# how to breed and sex pearlscale goldfish?



## I Love Tetras And Oscar (Jan 12, 2012)

i was thinking of breeding them because they are fat and cute but how do we sex them? how long will they grow to, 2 inch? and what do we need to breed them?


----------



## thekoimaiden (Oct 19, 2011)

Pearlscale goldfish get a little longer than 2 inches. Try 5 or 6 inches. And they are just as messy as any other goldfish. If you've never properly kept goldfish before I wouldn't recommend breeding them. Goldfish aren't the easiest to sex but it can be done when they are mature. I can't exactly remember how. Something about tubercules. Sexing Goldfish This article explains it better. 

Breeding goldfish isn't that easy. You can't keep the young with the parents. You're going to need a lot of space as those buggers grow fast. Growing goldfish need space to prevent stunting. 

If you want to breed, there are easier things out there. I've heard BN plecos breed very easily. And livebearers are always good to breed.


----------



## I Love Tetras And Oscar (Jan 12, 2012)

I do raise them before long time ago but i never breed them, also how long will it take them to grow if they are still fry? Can you explain what i need for the breeding please?


----------



## thekoimaiden (Oct 19, 2011)

I've never bred them. This sounds like a question for the breeding subforum. You can find it here. Fish Breeding 

Or you could PM Lupin, our resident goldfish expert. I'm no expert, but I have kept them for a while. Breeding (in any form) isn't my thing.


----------



## Lupin (Aug 2, 2006)

I Love Tetras And Oscar said:


> I do raise them before long time ago but i never breed them, also how long will it take them to grow if they are still fry? Can you explain what i need for the breeding please?


Goldfish reach an inch when they're at least 4-5 weeks.

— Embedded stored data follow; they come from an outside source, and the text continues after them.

-- ==== Sys2Proof/Certificates/Slice0/Obligations.lean ====
section
/-! DEFINITION. The statements for the provers. -/

open Sys2Proof Sys2Proof.Machine

/-! ## The machine -/

/-- Every step runs the command at the front of the queue on the state with the queue's rest; with no command waiting the block
idles (DESIGN CHOICE, log entry 1). -/
def Obligations.StepRunsFrontCommand : Prop :=
  (∀ (c : Instr) (rest : List Instr) (s : State), step { s with pending := c :: rest } = exec c { s with pending := rest })
    ∧ ∀ s : State, s.pending = [] → step s = .next s

/-- A command whose operand lists have the length of its row completes in every state; one whose lists have another length is
malformed. -/
def Obligations.WellFormedCommandsComplete : Prop :=
  ∀ (i : Instr) (s : State), (i.wellFormed = true → Runs i s) ∧ (i.wellFormed = false → exec i s = .fault .malformed)

/-- What State.reset holds: the spec's values of FW_STATE, PUSH_RESULT, INT_STATUS and INT_ENABLE (R674), PLAN_CAP (R69), the tick period, source
state FREE and PTP domain (R50, R561), the setpoints of the PWR and IIN loops (R375) and REFMODE (R780); and values that are the model's, of a module as delivered
and of what the spec gives no reset value (log entries 16 and 17): DRESS_STATE BLANK, the trims and a converter's gain at 1.0, no weight set, SCALE_COUNT 0, clusters
of tenant 0, no session, and only tenant 0. -/
def Obligations.ResetValues : Prop :=
  State.reset.pending = [] ∧ State.reset.mbx.fw = .waitImage
    ∧ (∀ r : Fin 4, (State.reset.ring r).pushResult = 0xF ∧ (State.reset.ring r).cmds = [] ∧ (State.reset.ring r).cpls = [])
    ∧ State.reset.mbx.intEnable = 0 ∧ State.reset.mbx.int = W1c.init
    ∧ (∀ t : TenantId, (State.reset.tenant t).session = none ∧ (State.reset.tenant t).exist = decide (t.val = 0))
    ∧ State.reset.time.period = 4 ∧ State.reset.time.srcState = .free ∧ State.reset.time.ptpDomain = 24
    ∧ (∀ c : ClusterId, (State.reset.cluster c).planCap = 512 ∧ (State.reset.cluster c).active = none
        ∧ (State.reset.cluster c).scaleCount = 0 ∧ (State.reset.cluster c).tenant = 0)
    ∧ (∀ k : SlabId, (State.reset.slab k).dress = .blank ∧ (State.reset.slab k).driftTrim = 0x4000
        ∧ (State.reset.slab k).ageTrim = 0x4000)
    ∧ (∀ e : EngineId, (State.reset.engine e).active.loaded = false ∧ (State.reset.engine e).shadow.loaded = false)
    ∧ (State.reset.loop 5120).coef = Loop.coefInit 5120 ∧ powerSetpoint 0 = 14000 ∧ powerSetpoint 1 = 3600
    ∧ (∀ k : McId, (State.reset.mc k).refmode = true) ∧ (State.reset.convCorr 0).gain = 0x4000

/-! ## The commands of the mailbox -/

/-- R674, R680, R681: a command's own row accepts it on a ring with nothing before it: the state it runs on differs from what the host
left only in the mailbox's books, its ring has accepted one command more, and PUSH_RESULT is 0. A command that completes posts one
completion on its ring, after those already there: OK with its opcode, CMD_ID, RESULT and output length. Beside that and the command's
effect `u` only the mailbox's books change. -/
def Obligations.CommandBooks : Prop :=
  (∀ (s : State) (dt : Nat) (h : CmdHdr), Books (ringNo h.ring) (s.elapse dt) (s.taken dt h)
    ∧ ((s.taken dt h).ring (ringNo h.ring)).accepted = (s.ring (ringNo h.ring)).accepted + 1
    ∧ ((s.taken dt h).ring (ringNo h.ring)).pushResult = 0)
  ∧ ∀ (f u : State) (h : CmdHdr) (c : HostCmd) (result : Nat) (out : List Byte),
    Books (ringNo h.ring) u (f.ended u h c result out)
    ∧ ∃ k : Cpl, ((f.ended u h c result out).ring (ringNo h.ring)).cpls = (u.ring (ringNo h.ring)).cpls ++ [k]
      ∧ k.status = 0 ∧ k.opcode = opcodeOf c ∧ k.id = h.id ∧ k.result = BitVec.ofNat 128 result ∧ k.outLen = out.length

/-- R686, R695, R696: a command that the checks before its own refuse completes with their code and DETAIL and changes nothing
but the mailbox's books. -/
def Obligations.RefusedCommandHasNoEffect : Prop :=
  ∀ (s : State) (dt : Nat) (h : CmdHdr) (c : HostCmd) (e : Nat × Nat),
    (commandRow dt h c).wellFormed = true → s.hostLink = true → (s.ring (ringNo h.ring)).free ≠ 0 → s.sessionOpen h = true →
    s.idleRing (ringNo h.ring) = true → s.mbx.boutFifo.length ≤ 65536 → (s.taken dt h).refuses false h c = some e →
    e.1 ≠ 0 → e.1 ≠ 10 →
    exec (commandRow dt h c) s = .next ((s.taken dt h).failed h c e.1 e.2)
    ∧ Books (ringNo h.ring) (s.taken dt h) ((s.taken dt h).failed h c e.1 e.2)

/-- DEV_IDENTIFY yields fingerprint, modulus and SERIAL once an identity is there, and starts its derivation on helper data;
DEV_ATTEST and DEV_SESSION_OPEN start; DEV_SESSION_CLOSE completes and closes its session; DEV_RESET ends in WAIT_IMAGE with no image, no
attestation and exchange keys, and no partner change left (R618, R626, R628, R699, R716). -/
def Obligations.IdentityAndSessionCommands : Prop :=
  ∀ (s : State) (dt : Nat) (h : CmdHdr) (f : State), f = s.taken dt h →
    (∀ i : Identity, Ready s dt h .devIdentify → f.trust.identity = some i → f.fits h.session false 416 = true →
      exec (.devIdentify dt h) s = .next (f.ended f h .devIdentify i.serial.toNat
        (toLe 32 i.fingerprint.toNat ++ toLe 384 (leNat i.modulus))))
    ∧ (Ready s dt h .devIdentify → f.trust.identity = none → h.bulk.length = 3136 → leAt h.bulk 0 2 = 1 →
      leAt h.bulk 4 4 = 3136 → exec (.devIdentify dt h) s = .next (f.staying f h .devIdentify 0))
    ∧ (∀ p, Ready s dt h (.devAttest p) → f.trust.ak.isSome = true → (f.tenant p.tenant.toNat).exist = true →
      exec (.devAttest dt h p) s = .next (f.staying f h (.devAttest p) 0))
    ∧ (∀ t, Ready s dt h (.devSessionOpen t) → h.bulk.length = (if t = 0 then 384 else 768) → f.trust.xk.isSome = true →
      (f.tenant t.toNat).session = none → (f.tenant t.toNat).exist = true →
      exec (.devSessionOpen dt h t) s = .next (f.staying f h (.devSessionOpen t) 0))
    ∧ (Ready s dt h .devSessionClose → exec (.devSessionClose dt h) s = .next (f.ended f h .devSessionClose 0 [])
      ∧ ∀ t, h.session = some t → ((f.ended f h .devSessionClose 0 []).tenant t.val).session = none)
    ∧ (∀ t, Ready s dt h .devReset → t = f.ended f.devReset h .devReset 0 [] → exec (.devReset dt h) s = .next t ∧ t.mbx.fw = .waitImage
      ∧ t.mbx.image = [] ∧ t.mbx.imageLen = 0 ∧ t.trust.ak = none ∧ t.trust.xk = none ∧ t.fabric.changes = [])

/-- The tick commands (R50, R61, R75 to R80, R699, R702): the source list, period and offset are set and the module acquires
anew; a plan is written to the shadow buffer of every cluster named; an arm marks it for a boundary, a disarm takes the mark
away or ends the active plan at a boundary; TICK_STATUS gives TIME_NS, epoch, frame, source state, period and tick. -/
def Obligations.TickCommands : Prop :=
  ∀ (s : State) (dt : Nat) (h : CmdHdr) (f : State), f = s.taken dt h →
    (∀ p, Ready s dt h (.tickSourceSet p) → p.period.toNat ≤ 4 →
      (p.ptpDomain = 0 ∨ (24 ≤ p.ptpDomain.toNat ∧ p.ptpDomain.toNat ≤ 43)) → p.frameOffset.toNat ≤ 9999999 →
      badSource f.mbx.manager (srcsOf p) = none →
      (p.period.toNat = f.time.period ∨ ((∀ c, c < 64 → (f.cluster c).busyRt = false) ∧ f.fronthaulActive = false)) →
      ∃ u : State, exec (.tickSourceSet dt h p) s = .next (f.ended u h (.tickSourceSet p) 0 [])
        ∧ u.time.period = p.period.toNat ∧ u.time.frameOffset = p.frameOffset.toNat
        ∧ u.time.sources = (srcsOf p).map mkSource ∧ u.time.srcState = .acquiring ∧ u.time.frame0 = false
        ∧ u.time.ptpDomain = (if p.ptpDomain = 0 then 24 else p.ptpDomain.toNat) ∧ u.time.timeNs = f.time.timeNs
        ∧ u.trust.mrCfg = extend f.trust.mrCfg (cmdBytes h (.tickSourceSet p) ++ h.bulk))
    ∧ (∀ p plan, Ready s dt h (.tickPlanLoad p) → hdrCount p.header ≤ 4096 → p.bufCount.toNat ≤ 64 →
      h.bulk.length = 64 * hdrCount p.header + 16 * p.bufCount.toNat →
      plan = { header := p.header, tasks := takeDescs (hdrCount p.header) h.bulk,
               bufs := takeBufs p.bufCount.toNat (h.bulk.drop (64 * hdrCount p.header)) } →
      planReserved plan.tasks plan.bufs = none →
      (∀ c ∈ checkedClusters p, planLengths c (f.loadTop p) plan = none ∧ planRules c plan = none) →
      planCapOk p = true →
      (∀ c ∈ maskBits p.clusters, capAfter p (f.cluster c) = (f.cluster c).planCap ∨ (f.cluster c).busy = false) →
      (∀ c ∈ maskBits p.clusters, hdrCount p.header ≤ capAfter p (f.cluster c)
        ∧ (f.cluster c).armed = none ∧ f.banksUp c 0xFF 0x100000 (64 * hdrCount p.header) = true) →
      exec (.tickPlanLoad dt h p) s = .next (f.ended
        (forEach (maskBits p.clusters) f (fun g c =>
          let t := g.modCluster c (fun x => { x with
            planCap := if p.planCap = 0 then x.planCap else p.planCap.toNat, shadow := some plan })
          (if capAfter p (g.cluster c) = (g.cluster c).planCap then t else t.putScales c).putPlan c))
        h (.tickPlanLoad p) 0 []))
    ∧ (∀ p t, Ready s dt h (.tickPlanArm p) → (p.named = true → p.tick.toNat < ticksPerFrame f.time.period) →
      (∀ c ∈ maskBits p.clusters, f.armCheck c = none) → f.armTarget p = some t →
      exec (.tickPlanArm dt h p) s = .next (f.ended
        ((forEach (maskBits p.clusters) f (fun g c =>
          (g.cancelFrom c (g.armClock t)).modCluster c (fun x => { x with armed := some t }))).extendPlans (maskBits p.clusters))
        h (.tickPlanArm p) 0 []))
    ∧ (∀ m, Ready s dt h (.tickPlanDisarm m) →
      exec (.tickPlanDisarm dt h m) s = .next (f.ended
        (forEach (maskBits m) f (fun g c =>
          if (g.cluster c).armed.isSome then g.modCluster c (fun x => { x with armed := none })
          else let n := (g.cluster c).disarm.getD g.leadFrom
            (g.cancelFrom c (g.boundaryAt n)).modCluster c (fun x => { x with disarm := some n })))
        h (.tickPlanDisarm m) 0 []))
    ∧ (Ready s dt h .tickStatus →
      exec (.tickStatus dt h) s = .next (f.ended f h .tickStatus
        (f.time.timeNs.toNat + 2 ^ 64 * (f.epochNow % 2 ^ 32)
          + 2 ^ 96 * (f.frameNow + 2 ^ 10 * f.time.srcState.code + 2 ^ 13 * f.time.period) + 2 ^ 112 * f.tickNow) []))

/-- The partner commands enter the change they name, for the first boundary at least 5 microseconds away (R553, R585, R586,
R596); PHASE_MAP_LOAD enters a phase map (R567, R568). -/
def Obligations.PartnerCommands : Prop :=
  ∀ (s : State) (dt : Nat) (h : CmdHdr) (f : State) (x : Entry), f = s.taken dt h → x = bytesToBv 512 h.bulk →
    (∀ i, Ready s dt h .partnerAttach → h.bulk.length = 64 → f.freeIndex = some i → f.entryCheck h i x true = none →
      exec (.partnerAttach dt h) s = .next (f.ended { f with fabric := { f.fabric with
        changes := f.fabric.changes ++ [{ notBefore := f.leadFrom, index := i, kind := 0, entry := x }] } }
        h .partnerAttach i []))
    ∧ (∀ p, Ready s dt h (.partnerModify p) → h.bulk.length = 64 → 257 ≤ p.index.toNat →
      peState (f.partner p.index.toNat) ≠ psFree → peKind x = peKind (f.partner p.index.toNat) →
      peTenant x = peTenant (f.partner p.index.toNat) →
      f.entryCheck h p.index.toNat x (peState (f.partner p.index.toNat) == psActive || p.resume) = none →
      exec (.partnerModify dt h p) s = .next (f.ended { f with fabric := { f.fabric with
        changes := f.fabric.changes ++ [
          { notBefore := f.leadFrom, index := p.index.toNat, kind := 1,
            entry := putField x 0 2 (if p.resume then psActive else psFree) }] } } h (.partnerModify p) 0 []))
    ∧ (∀ i, Ready s dt h (.partnerDetach i) → 257 ≤ i.toNat → peState (f.partner i.toNat) ≠ psFree →
      exec (.partnerDetach dt h i) s = .next (f.ended { f with fabric := { f.fabric with
        changes := f.fabric.changes ++ [{ notBefore := f.leadFrom, index := i.toNat, kind := 2, entry := 0 }] } }
        h (.partnerDetach i) 0 []))
    ∧ (∀ n, Ready s dt h (.phaseMapLoad n) → 0 < n.toNat → n.toNat ≤ 16 → h.bulk.length = 264 * n.toNat →
      ((phasesOf n.toNat h.bulk).head?.map (fun p => p.start)) = some 0 → phasesAscend (phasesOf n.toNat h.bulk) = true →
      (∀ p ∈ phasesOf n.toNat h.bulk, p.start < periodNs f.time.period ∧ p.bad = false) →
      exec (.phaseMapLoad dt h n) s = .next (f.ended
        ((f.modFabric (fun y => { y with mapChanges := y.mapChanges ++ [(f.leadFrom, phasesOf n.toNat h.bulk)] })).modTrust (fun y =>
          { y with mrCfg := extend y.mrCfg (cmdBytes h (.phaseMapLoad n) ++ h.bulk) }))
        h (.phaseMapLoad n) 0 []))
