@[simp] theorem State.setPage_pending (k : Nat) (x : Page) : (s.setPage k x).pending = s.pending := rfl
@[simp] theorem State.setPage_time (k : Nat) (x : Page) : (s.setPage k x).time = s.time := rfl
@[simp] theorem State.setPage_clusters (k : Nat) (x : Page) : (s.setPage k x).clusters = s.clusters := rfl
@[simp] theorem State.setPage_slabs (k : Nat) (x : Page) : (s.setPage k x).slabs = s.slabs := rfl
@[simp] theorem State.setPage_vec (k : Nat) (x : Page) : (s.setPage k x).vec = s.vec := rfl
@[simp] theorem State.setPage_engines (k : Nat) (x : Page) : (s.setPage k x).engines = s.engines := rfl
@[simp] theorem State.setPage_banks (k : Nat) (x : Page) : (s.setPage k x).banks = s.banks := rfl
@[simp] theorem State.setPage_hauls (k : Nat) (x : Page) : (s.setPage k x).hauls = s.hauls := rfl
@[simp] theorem State.setPage_mem (k : Nat) (x : Page) : (s.setPage k x).mem = s.mem := rfl
@[simp] theorem State.setPage_tags (k : Nat) (x : Page) : (s.setPage k x).tags = s.tags := rfl
@[simp] theorem State.setPage_seals (k : Nat) (x : Page) : (s.setPage k x).seals = s.seals := rfl
@[simp] theorem State.setPage_pageChanges (k : Nat) (x : Page) : (s.setPage k x).pageChanges = s.pageChanges := rfl
@[simp] theorem State.setPage_tiles (k : Nat) (x : Page) : (s.setPage k x).tiles = s.tiles := rfl
@[simp] theorem State.setPage_hbmLost (k : Nat) (x : Page) : (s.setPage k x).hbmLost = s.hbmLost := rfl
@[simp] theorem State.setPage_carts (k : Nat) (x : Page) : (s.setPage k x).carts = s.carts := rfl
@[simp] theorem State.setPage_feed (k : Nat) (x : Page) : (s.setPage k x).feed = s.feed := rfl
@[simp] theorem State.setPage_loops (k : Nat) (x : Page) : (s.setPage k x).loops = s.loops := rfl
@[simp] theorem State.setPage_ringTrim (k : Nat) (x : Page) : (s.setPage k x).ringTrim = s.ringTrim := rfl
@[simp] theorem State.setPage_xtalk (k : Nat) (x : Page) : (s.setPage k x).xtalk = s.xtalk := rfl
@[simp] theorem State.setPage_xstage (k : Nat) (x : Page) : (s.setPage k x).xstage = s.xstage := rfl
@[simp] theorem State.setPage_xcommit (k : Nat) (x : Page) : (s.setPage k x).xcommit = s.xcommit := rfl
@[simp] theorem State.setPage_power (k : Nat) (x : Page) : (s.setPage k x).power = s.power := rfl
@[simp] theorem State.setPage_pmbus (k : Nat) (x : Page) : (s.setPage k x).pmbus = s.pmbus := rfl
@[simp] theorem State.setPage_monconv (k : Nat) (x : Page) : (s.setPage k x).monconv = s.monconv := rfl
@[simp] theorem State.setPage_corr (k : Nat) (x : Page) : (s.setPage k x).corr = s.corr := rfl
@[simp] theorem State.setPage_heaters (k : Nat) (x : Page) : (s.setPage k x).heaters = s.heaters := rfl
@[simp] theorem State.setPage_fabric (k : Nat) (x : Page) : (s.setPage k x).fabric = s.fabric := rfl
@[simp] theorem State.setPage_trust (k : Nat) (x : Page) : (s.setPage k x).trust = s.trust := rfl
@[simp] theorem State.setPage_mbx (k : Nat) (x : Page) : (s.setPage k x).mbx = s.mbx := rfl
@[simp] theorem State.setPage_sdio (k : Nat) (x : Page) : (s.setPage k x).sdio = s.sdio := rfl
@[simp] theorem State.setPage_jtag (k : Nat) (x : Page) : (s.setPage k x).jtag = s.jtag := rfl
@[simp] theorem State.setPage_faults (k : Nat) (x : Page) : (s.setPage k x).faults = s.faults := rfl
@[simp] theorem State.setPage_free (k : Nat) (x : Page) : (s.setPage k x).free = s.free := rfl
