-- ==== Sys2Proof/Laws/Memory.lean ====
section
/-! SUPPORT. Memory: every operation keeps the canonical form; a read of stored bytes gives them, a read elsewhere what it
gave before. -/

namespace Sys2Proof.Machine

/-- All keys of a table lie below a bound. -/
def keysBelow (t : List Host.Cell) (hi : Nat) : Prop := ∀ x ∈ t, x.1 < hi

theorem wfFrom_append {lo hi : Nat} {a b : List Host.Cell} (ha : tabWfFrom (fun _ => memDefault) lo a = true)
    (hk : keysBelow a hi) (hl : lo ≤ hi) (hb : tabWfFrom (fun _ => memDefault) hi b = true) :
    tabWfFrom (fun _ => memDefault) lo (a ++ b) = true := by
  induction a generalizing lo with
  | nil => exact tabWfFrom_mono _ b hb hl
  | cons x a ih =>
    obtain ⟨i, w⟩ := x
    simp only [List.cons_append, tabWfFrom, Bool.and_eq_true, decide_eq_true_eq] at ha ⊢
    have hi' : i < hi := hk (i, w) (List.mem_cons_self ..)
    exact ⟨ha.1, ih ha.2 (fun x hx => hk x (List.mem_cons_of_mem _ hx)) (by omega)⟩

theorem wfFrom_takeWhile {lo : Nat} {m : List Host.Cell} (p : Host.Cell → Bool)
    (h : tabWfFrom (fun _ => memDefault) lo m = true) : tabWfFrom (fun _ => memDefault) lo (m.takeWhile p) = true := by
  induction m generalizing lo with
  | nil => rfl
  | cons x m ih =>
    obtain ⟨i, w⟩ := x
    simp only [tabWfFrom, Bool.and_eq_true, decide_eq_true_eq] at h
    rw [List.takeWhile_cons]
    split
    · simp only [tabWfFrom, Bool.and_eq_true, decide_eq_true_eq]
      exact ⟨h.1, ih h.2⟩
    · rfl

theorem keysBelow_takeWhile (m : List Host.Cell) (k : Nat) : keysBelow (m.takeWhile (fun x => decide (x.1 < k))) k := by
  intro x hx
  have := List.mem_takeWhile_imp hx
  simpa using this

/-- What is left after the keys below a bound rises above the bound. -/
theorem wfFrom_dropWhile {lo : Nat} {m : List Host.Cell} (k : Nat)
    (h : tabWfFrom (fun _ => memDefault) lo m = true) :
    tabWfFrom (fun _ => memDefault) k (m.dropWhile (fun x => decide (x.1 < k))) = true := by
  induction m generalizing lo with
  | nil => rfl
  | cons x m ih =>
    obtain ⟨i, w⟩ := x
    simp only [tabWfFrom, Bool.and_eq_true, decide_eq_true_eq] at h
    rw [List.dropWhile_cons]
    split
    · exact ih h.2
    · rename_i e
      simp only [decide_eq_true_eq, not_lt] at e
      simp only [tabWfFrom, Bool.and_eq_true, decide_eq_true_eq]
      exact ⟨⟨e, h.1.2⟩, h.2⟩

theorem wfFrom_cellsFrom (k : Nat) (bs : List Byte) : tabWfFrom (fun _ => memDefault) k (cellsFrom k bs) = true := by
  induction bs generalizing k with
  | nil => rfl
  | cons b bs ih =>
    unfold cellsFrom
    split
    · exact tabWfFrom_mono _ _ (ih (k + 1)) (by omega)
    · rename_i e
      simp only [tabWfFrom, Bool.and_eq_true, decide_eq_true_eq]
      exact ⟨⟨le_refl _, e⟩, ih (k + 1)⟩

theorem keysBelow_cellsFrom (k : Nat) (bs : List Byte) : keysBelow (cellsFrom k bs) (k + bs.length) := by
  induction bs generalizing k with
  | nil => simp [cellsFrom, keysBelow]
  | cons b bs ih =>
    unfold cellsFrom
    intro x hx
    have h := ih (k + 1)
    rw [List.length_cons]
    split at hx
    · have := h x hx
      omega
    · rcases List.mem_cons.mp hx with e | e
      · subst e
        simp only
        omega
      · have := h x e
        omega

/-- Storing bytes keeps the canonical form. -/
theorem memStore_wf {m : List Host.Cell} (k : Nat) (bs : List Byte) (h : Memory.wf m = true) :
    Memory.wf (memStore m k bs) = true := by
  unfold Memory.wf tabWf memStore at *
  rw [List.append_assoc]
  refine wfFrom_append (wfFrom_takeWhile _ h) (keysBelow_takeWhile m k) (Nat.zero_le _) ?_
  refine wfFrom_append (wfFrom_cellsFrom k bs) (keysBelow_cellsFrom k bs) (by omega) ?_
  exact wfFrom_dropWhile _ (wfFrom_dropWhile k h)

theorem wfFrom_filter {lo : Nat} {m : List Host.Cell} (p : Host.Cell → Bool)
    (h : tabWfFrom (fun _ => memDefault) lo m = true) : tabWfFrom (fun _ => memDefault) lo (m.filter p) = true := by
  induction m generalizing lo with
  | nil => rfl
  | cons x m ih =>
    obtain ⟨i, w⟩ := x
    simp only [tabWfFrom, Bool.and_eq_true, decide_eq_true_eq] at h
    rw [List.filter_cons]
    split
    · simp only [tabWfFrom, Bool.and_eq_true, decide_eq_true_eq]
      exact ⟨h.1, ih h.2⟩
    · exact tabWfFrom_mono _ _ (ih h.2) (by omega)

/-- Zeroising keeps the canonical form. -/
theorem State.wipe_wf {s : State} (p : Nat → Bool) (h : Memory.wf s.mem = true) : Memory.wf (s.wipe p).mem = true :=
  wfFrom_filter _ h

theorem tabFind_append (a b : List Host.Cell) (k : Nat) :
    tabFind (a ++ b) k = (tabFind a k).or (tabFind b k) := by
  induction a with
  | nil => simp [tabFind]
  | cons x a ih =>
    obtain ⟨i, w⟩ := x
    simp only [List.cons_append, tabFind]
    split
    · simp
    · exact ih

theorem tabFind_keysBelow {a : List Host.Cell} {hi k : Nat} (h : keysBelow a hi) (hk : hi ≤ k) : tabFind a k = none := by
  induction a with
  | nil => rfl
  | cons x a ih =>
    obtain ⟨i, w⟩ := x
    have hi' : i < hi := h (i, w) (List.mem_cons_self ..)
    have : i ≠ k := by omega
    simp only [tabFind, if_neg this]
    exact ih (fun x hx => h x (List.mem_cons_of_mem _ hx))

theorem tabFind_takeWhile_lt (m : List Host.Cell) {lo k a : Nat} (h : tabWfFrom (fun _ => memDefault) lo m = true)
    (ha : a < k) : tabFind (m.takeWhile (fun x => decide (x.1 < k))) a = tabFind m a := by
  induction m generalizing lo with
  | nil => rfl
  | cons x m ih =>
    obtain ⟨i, w⟩ := x
    simp only [tabWfFrom, Bool.and_eq_true, decide_eq_true_eq] at h
    rw [List.takeWhile_cons]
    split
    · simp only [tabFind]
      split
      · rfl
      · exact ih h.2
    · rename_i e
      simp only [decide_eq_true_eq, not_lt] at e
      have : i ≠ a := by omega
      simp only [tabFind, if_neg this]
      exact (tabFind_below _ m h.2 (by omega)).symm

theorem tabFind_dropWhile_ge (m : List Host.Cell) {k a : Nat} (ha : k ≤ a) :
    tabFind (m.dropWhile (fun x => decide (x.1 < k))) a = tabFind m a := by
  induction m with
  | nil => rfl
  | cons x m ih =>
    obtain ⟨i, w⟩ := x
    rw [List.dropWhile_cons]
    split
    · rename_i e
      simp only [decide_eq_true_eq] at e
      have : i ≠ a := by omega
      simp only [tabFind, if_neg this]
      exact ih
    · rfl

theorem tabGet_cellsFrom (k : Nat) (bs : List Byte) (i : Nat) :
    tabGet memDefault (cellsFrom k bs) (k + i) = bs.getD i memDefault := by
  induction bs generalizing k i with
  | nil => simp [cellsFrom, tabGet, tabFind]
  | cons b bs ih =>
    unfold cellsFrom
    cases i with
    | zero =>
      split
      · rename_i e
        subst e
        have := tabFind_below (fun _ => memDefault) _ (wfFrom_cellsFrom (k + 1) bs) (show k < k + 1 by omega)
        simp [tabGet, this]
      · simp [tabGet, tabFind]
    | succ i =>
      have h := ih (k + 1) i
      rw [show k + 1 + i = k + (i + 1) by omega] at h
      rw [List.getD_cons_succ]
      split
      · exact h
      · have : k ≠ k + (i + 1) := by omega
        unfold tabGet at h ⊢
        simp only [tabFind, if_neg this]
        exact h

/-- A byte outside what is stored reads as before. -/
theorem memRead_memStore_other {m : List Host.Cell} {k a : Nat} (bs : List Byte) (h : Memory.wf m = true)
    (ha : a < k ∨ k + bs.length ≤ a) : memRead (memStore m k bs) a = memRead m a := by
  unfold memRead tabGet memStore
  rw [List.append_assoc, tabFind_append, tabFind_append]
  rcases ha with ha | ha
  · rw [tabFind_takeWhile_lt m h ha, tabFind_below _ _ (wfFrom_cellsFrom k bs) ha,
      tabFind_below _ _ (wfFrom_dropWhile (k + bs.length) (wfFrom_dropWhile k h)) (by omega)]
    simp
  · rw [tabFind_keysBelow (keysBelow_takeWhile m k) (by omega), tabFind_keysBelow (keysBelow_cellsFrom k bs) ha,
      tabFind_dropWhile_ge _ ha, tabFind_dropWhile_ge _ (by omega)]
    simp

/-- A byte that is stored reads as stored. -/
theorem memRead_memStore_same {m : List Host.Cell} {k i : Nat} (bs : List Byte) (h : Memory.wf m = true)
    (hi : i < bs.length) : memRead (memStore m k bs) (k + i) = bs.getD i memDefault := by
  unfold memRead
  rw [← tabGet_cellsFrom k bs i]
  unfold tabGet memStore
  rw [List.append_assoc, tabFind_append, tabFind_append, tabFind_keysBelow (keysBelow_takeWhile m k) (by omega),
    tabFind_below _ _ (wfFrom_dropWhile (k + bs.length) (wfFrom_dropWhile k h)) (by omega)]
  simp

/-- Zeroised bytes read zero, others as before. -/
theorem State.byte_wipe {s : State} (p : Nat → Bool) (a : Nat) (h : Memory.wf s.mem = true) :
    (s.wipe p).byte a = if p a then memDefault else s.byte a := by
  unfold State.byte State.wipe memRead tabGet
  generalize s.mem = m at h ⊢
  unfold Memory.wf tabWf at h
  generalize 0 = lo at h
  induction m generalizing lo with
  | nil => simp [tabFind]
  | cons x m ih =>
    obtain ⟨i, w⟩ := x
    simp only [tabWfFrom, Bool.and_eq_true, decide_eq_true_eq] at h
    have e := ih _ h.2
    by_cases ha : i = a
    · subst ha
      rw [tabFind_below _ m h.2 (by omega)] at e
      by_cases hp : p i
      · simp only [List.filter_cons, hp, Bool.not_true, if_true]
        simpa [hp] using e
      · simp [hp, tabFind]
    · by_cases hp : p i <;> simpa [List.filter_cons, hp, tabFind, ha] using e

end Sys2Proof.Machine
end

They tend to grow incredibly fast at first especially when they are kept in tubs with plenty of plants. Beware of where you are getting your plants. I lost hundreds of my goldfish fry to dragonfly nymphs!

Please reconsider breeding if you are lacking enough space because these are definitely going to take up a lot of filtration and water changes with plenty of wastes produced. Do not expect all the fry to survive adulthood. On the other hand, it would be much better if you focus on half a dozen fry to raise with than deal with hundreds of stunted fish. Quality over quantity.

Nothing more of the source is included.